> **Task brief**:
Only lines with the word "leBytes" belong in the answer; copy them from the records below.

--- Input records Enclosed Below ---

namespace Sys2Proof.Machine

/-! ## Objects and tables -/

/-- Object `sub` of brook `k`'s record (12 Table FAB-11). -/
def brookKey (k sub : Nat) : Nat := key (0x5300 + k) sub

/-- A brook beside its record. -/
def brookOf (s : State) (k : Nat) : Brook := mapFind Brook.down s.fabric.brooks k

/-- The state with a brook replaced. -/
def setBrook (s : State) (k : Nat) (b : Brook) : State :=
  { s with fabric := { s.fabric with brooks := mapPut Brook.down s.fabric.brooks k b } }

/-- State of a brook (0x53kk.01): 0 down, 1 training, 2 full width, 3 spare in use, 4 reduced width. -/
def brookState (s : State) (k : Nat) : Nat := getObj s (brookKey k 1)

/-- A brook carries flits. -/
def brookUp (s : State) (k : Nat) : Bool := decide (2 ≤ brookState s k)

/-- The module's routing ID and the fabric enable (0x2C00.01, .02). -/
def ownId (s : State) : Nat := getObj s (key 0x2C00 1)
def fabricOn (s : State) : Bool := decide (getObj s (key 0x2C00 2) = 1)

/-- The route entry in force of a routing ID and its fields (12 Table FAB-4). -/
def routeOf (s : State) (id : Nat) : Nat := mapFind 0 s.fabric.routes id
def routeAccepts (s : State) (id : Nat) : Bool := bitAt (routeOf s id) 30
def routeClass (s : State) (id : Nat) : Nat := bits (routeOf s id) 19 18

/-- Brooks of a route entry that are in service. -/
def routeBrooks (s : State) (route : Nat) : List Nat := (List.range 18).filter fun k => bitAt route k && brookUp s k

/-- A peer can be reached by a route entry: the module itself, or a valid route with a brook in service (12 R344). -/
def reachableBy (s : State) (id route : Nat) : Bool :=
  decide (id = ownId s) || (bitAt route 31 && decide (routeBrooks s route ≠ []))

/-- A peer can be reached by the tables in force. -/
def reachable (s : State) (id : Nat) : Bool := reachableBy s id (routeOf s id)

/-! ## Flits (12 R335, R336) -/

/-- The head word of a flit with the brook's acknowledgement. -/
def headWord (s : State) (k : Nat) (nak : Bool) (f : Flit) : Nat :=
  f.kind * 2 ^ 62 + f.dst * 2 ^ 50 + ownId s * 2 ^ 38 + f.seq * 2 ^ 26 +
    ((brookOf s k).rxNext + 4095) % 4096 * 2 ^ 14 + 2 ^ 13 + (if nak then 2 ^ 12 else 0) + f.count

/-- A flit put on a brook. -/
def emitFlit (k : Nat) (nak : Bool) (f : Flit) (s : State) : State :=
  let w := headWord s k nak f
  let payload := f.payload ++ List.replicate (240 - f.payload.length) 0
  addObj (send s (.flit k w payload (crc64 (leBytes w 8 ++ payload)))) (brookKey k 4) 1

/-- The next waiting run of flits that may begin or go on, with the others: the message under way first; else the first
whose destination has granted a flit (12 R338, R339). Control flits need no credit. -/
def nextRun (s : State) (b : Brook) : Option (Flit × List Flit × List (List Flit)) :=
  let may (f : Flit) : Bool := decide (f.kind = 3) || decide (0 < mapFind 0 s.fabric.credit f.dst)
  let head (m : List Flit) : Bool :=
    match m with
    | f :: _ => may f
    | [] => false
  let pick := if b.mid then (if (b.waiting.headD []).length = 0 ∨ !head (b.waiting.headD []) then none else some 0)
    else b.waiting.findIdx? head
  match pick with
  | none => none
  | some i =>
    match b.waiting[i]? with
    | some (f :: rest) => some (f, rest, b.waiting.eraseIdx i)
    | _ => none

/-- Waiting flits sent while the brook is up and its replay buffer has room (12 R336). A spare request goes out next after a message
under way, and then the brook carries no flits until its handshake ends (12 R337). -/
def pumpBrook (k : Nat) : Nat → State → State
  | 0, s => s
  | fuel + 1, s =>
    let b := brookOf s k
    if !brookUp s k || (b.asked.isSome && b.holding) || decide (1024 ≤ b.replay.length) then s
    else
      match nextRun s b with
      | none => s
      | some (f, rest, others) =>
        let f := { f with seq := b.txSeq }
        let b := { b with txSeq := (b.txSeq + 1) % 4096, replay := b.replay ++ [f], mid := decide (rest ≠ []),
                          holding := b.asked.isSome && decide (f.kind = 3 ∧ f.count = 3),
                          waiting := if rest = [] then others else rest :: others }
        let s := setBrook s k b
        let s := if f.kind = 3 then s else { s with fabric := { s.fabric with
          credit := mapPut 0 s.fabric.credit f.dst (mapFind 0 s.fabric.credit f.dst - 1) } }
        pumpBrook k fuel (emitFlit k false f s)

/-- Flits that wait on a brook. -/
def waitingFlits (b : Brook) : Nat := (b.waiting.map List.length).sum

/-- Destinations to which data flits wait for credit, on a brook that is up (12 R339). -/
def creditless (s : State) : List Nat :=
  (s.fabric.brooks.flatMap fun e =>
    if brookUp s e.1 then
      e.2.waiting.filterMap fun m =>
        match m with
        | f :: _ => if f.kind ≠ 3 ∧ mapFind 0 s.fabric.credit f.dst = 0 then some f.dst else none
        | [] => none
    else []).dedup

/-- The waits for credit that have ended are counted, once for each destination (0x2C05.05), and those that begin are noted. -/
def noteCredit (s : State) : State :=
  let now := creditless s
  let ended := s.fabric.creditSince.filter fun e => decide (e.2 ≠ 0 ∧ e.1 ∉ now)
  let s := forEach ended (fun e s => addObj s (key 0x2C05 5) (s.now + 1 - e.2)) s
  { s with fabric := { s.fabric with
    creditSince := now.foldl (fun m d => if mapFind 0 m d = 0 then mapPut 0 m d (s.now + 1) else m)
      (s.fabric.creditSince.filter fun e => decide (e.1 ∈ now)) } }

/-- What can be sent on a brook is sent. -/
def pump (k : Nat) (s : State) : State := noteCredit (pumpBrook k (waitingFlits (brookOf s k)) s)

/-- A run of flits queued on a brook. -/
def queueRun (k : Nat) (m : List Flit) (s : State) : State :=
  let b := brookOf s k
  pump k (setBrook s k { b with waiting := b.waiting ++ [m] })

/-- A link-control flit (12 Table FAB-2). -/
def controlFlit (dst sub : Nat) (payload : List Byte) : Flit :=
  { seq := 0, kind := 3, dst := dst, count := sub, payload := payload }

/-- The request for the spare goes before everything but the message under way (12 R337). -/
def askSpare (k lane : Nat) (s : State) : State :=
  let b := brookOf s k
  let m := [controlFlit (getObj s (brookKey k 3) % 4096) 3 [BitVec.ofNat 8 lane]]
  let n := if b.mid then 1 else 0
  pump k (setBrook s k { b with asked := some lane, holding := false, waiting := b.waiting.take n ++ m :: b.waiting.drop n })

/-- A link-control flit to a destination on a brook. -/
def sendControl (k dst sub : Nat) (payload : List Byte) (s : State) : State :=
  queueRun k [controlFlit dst sub payload] s

/-! ## Outgoing messages (12 R338) -/

/-- The 32-byte header of a message (12 Table FAB-3). A read request names its length in `extra`. -/
def messageHeader (m : OutMsg) : List Byte :=
  leBytes m.id 4 ++ leBytes (if m.op = 2 then m.extra else m.data.length) 4 ++ leBytes m.uda 8 ++ leBytes m.op 1 ++
    leBytes m.counter 1 ++ leBytes (if m.poisoned then 1 else 0) 1 ++ leBytes 0 1 ++ leBytes m.transfer 4 ++
    leBytes (if m.op = 4 then m.extra else 0) 8

/-- A list cut into runs of 240 bytes, the payload of a flit; the fuel is its length. -/
def cutPayload : Nat → List Byte → List (List Byte)
  | 0, _ => []
  | _ + 1, [] => []
  | fuel + 1, bs => bs.take 240 :: cutPayload fuel (bs.drop 240)

/-- The flits of a message: one head flit and its body flits. -/
def messageFlits (m : OutMsg) : List Flit :=
  let bs := messageHeader m ++ m.data
  ((cutPayload bs.length bs).zipIdx).map fun e =>
    { seq := 0, kind := if e.2 = 0 then 1 else 2, dst := m.dst, count := e.1.length - 1, payload := e.1 }

/-- The next brook of a route entry in rotation, another one than `old` when there is one. -/
def chooseBrook (s : State) (route : Nat) (old : Option Nat) : Option Nat :=
  let ks := routeBrooks s route
  let ks := if (ks.filter fun k => decide (some k ≠ old)) = [] then ks else ks.filter fun k => decide (some k ≠ old)
  match ks.find? fun k => decide (s.fabric.rotor ≤ k) with
  | some k => some k
  | none => ks.head?

/-- A message put on a brook of its route; without one it waits for its timeout. -/
def dispatchMessage (m : OutMsg) (s : State) : State :=
  match chooseBrook s m.route m.brook with
  | none => { s with fabric := { s.fabric with out := s.fabric.out ++ [{ m with sentAt := s.now, brook := none }] } }
  | some k =>
    let s := { s with fabric := { s.fabric with
      out := s.fabric.out ++ [{ m with sentAt := s.now, brook := some k }], rotor := (k + 1) % 18 } }
    queueRun k (messageFlits m) s

/-- The next message ID toward a destination. -/
def takeId (dst : Nat) (s : State) : Nat × State :=
  let n := mapFind 0 s.fabric.nextMsg dst
  (n, { s with fabric := { s.fabric with nextMsg := mapPut 0 s.fabric.nextMsg dst ((n + 1) % 2 ^ 32) } })

/-- A message with no content. -/
def blankMsg (dst op : Nat) : OutMsg :=
  { dst := dst, id := 0, op := op, uda := 0, counter := 0, poisoned := false, transfer := 0, extra := 0, data := [],
    sentAt := 0, brook := none, route := 0 }

/-- A new message sent by a route entry: its ID and the state. -/
def sendBy (route : Nat) (m : OutMsg) (s : State) : Nat × State :=
  let (id, s) := takeId m.dst s
  (id, dispatchMessage { m with id := id, route := route } (addObj s (key 0x2C05 1) 1))

/-- A new message sent by the tables in force: its ID and the state. -/
def sendMessage (m : OutMsg) (s : State) : Nat × State := sendBy (routeOf s m.dst) m s

/-- Messages that wait for their end-to-end acknowledgement sent again with the same ID on another brook. -/
def resendAll (ms : List OutMsg) (s : State) : State :=
  forEach ms (fun m s =>
    dispatchMessage m (addObj { s with fabric := { s.fabric with out := s.fabric.out.erase m } } (key 0x2C05 3) 1)) s

/-- END_TO_END_TIMEOUT: a message not acknowledged within 0x2C03.01 is sent again (12 R338). -/
def execEndToEndTimeout (dst msg : Nat) (s : State) : Out :=
  .next (match s.fabric.out.find? fun m => decide (m.dst = dst ∧ m.id = msg) with
    | none => s
    | some m => resendAll [m] (advanceTo s (m.sentAt + getObj s (key 0x2C03 1) * usClk)))

/-! ## Lanes and training (12 R336, R337) -/

/-- Lanes in use (0x53kk.02): the logical lanes of the width in use, a replaced one by the spare. -/
def lanesOf (b : Brook) : Nat :=
  let on := match b.half with
    | none => List.range 8
    | some g => (List.range 4).map fun i => 4 * g + i
  on.foldl (fun w i => w + (if b.spared = some i then 2 ^ 8 else 2 ^ i)) 0

/-- The brook's record shows its width, spare and lanes. -/
def showWidth (k : Nat) (s : State) : State :=
  let b := brookOf s k
  let st := if b.half.isSome then 4 else if b.spared.isSome then 3 else 2
  setObj (if brookUp s k then setObj s (brookKey k 1) st else s) (brookKey k 2) (lanesOf b)

/-- Source 54's cause while a brook that has gone down stays down. -/
def followBrooks (s : State) : State :=
  followCause 54 ((List.range 18).any fun k => decide (brookState s k = 0) && decide (getObj s (brookKey k 0xA) ≠ 0)) s

/-- Flits granted to sources by control flits that wait on a brook. -/
def unsentGrants (b : Brook) : List (Nat × Nat) :=
  b.waiting.filterMap fun m =>
    match m with
    | f :: _ => if f.kind = 3 ∧ f.count = 2 then some (f.dst, leValue (f.payload.take 4)) else none
    | [] => none

/-- Flits that a source is to be granted once a brook leads to it. -/
def oweGrant (src n : Nat) (s : State) : State :=
  { s with fabric := { s.fabric with owedGrants := mapPut 0 s.fabric.owedGrants src (mapFind 0 s.fabric.owedGrants src + n) } }

/-- Flits granted to a source (12 R339): when no brook leads to it, or while the module is asleep (17 R467), they stay owed. -/
def grant (src n : Nat) (s : State) : State :=
  if n = 0 then s
  else
    match if 2 ≤ getObj s (key 0x2F00 2) then none else chooseBrook s (routeOf s src) none with
    | none => oweGrant src n s
    | some k =>
      let s := { s with fabric := { s.fabric with
        granted := mapPut 0 s.fabric.granted src (mapFind 0 s.fabric.granted src + n) } }
      sendControl k src 2 (leBytes n 4) s

/-- The grants that are owed, tried again. -/
def payGrants (s : State) : State :=
  forEach s.fabric.owedGrants (fun e s => grant e.1 e.2 s) { s with fabric := { s.fabric with owedGrants := [] } }

/-- A brook goes down (12 R336, R337): counted, sources 53 and 54; its messages and the grants that it had not sent go to another
brook. -/
def brookDown (k : Nat) (s : State) : State :=
  let owed := unsentGrants (brookOf s k)
  let s := forEach owed (fun e s => oweGrant e.1 e.2 { s with fabric := { s.fabric with
    granted := mapPut 0 s.fabric.granted e.1 (mapFind 0 s.fabric.granted e.1 - e.2) } }) s
  let s := setBrook s k { Brook.down with failed := (brookOf s k).failed, spared := (brookOf s k).spared,
                                          half := (brookOf s k).half }
  let s := followBrooks (raise 53 (.brook k) (addObj (setObj s (brookKey k 1) 0) (brookKey k 0xA) 1))
  payGrants (resendAll (s.fabric.out.filter fun m => decide (m.brook = some k)) s)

--- End of Enclosed Input records ---

> **Written answer**:
  addObj (send s (.flit k w payload (crc64 (leBytes w 8 ++ payload)))) (brookKey k 4) 1
  leBytes m.id 4 ++ leBytes (if m.op = 2 then m.extra else m.data.length) 4 ++ leBytes m.uda 8 ++ leBytes m.op 1 ++
    leBytes m.counter 1 ++ leBytes (if m.poisoned then 1 else 0) 1 ++ leBytes 0 1 ++ leBytes m.transfer 4 ++
    leBytes (if m.op = 4 then m.extra else 0) 8
      sendControl k src 2 (leBytes n 4) s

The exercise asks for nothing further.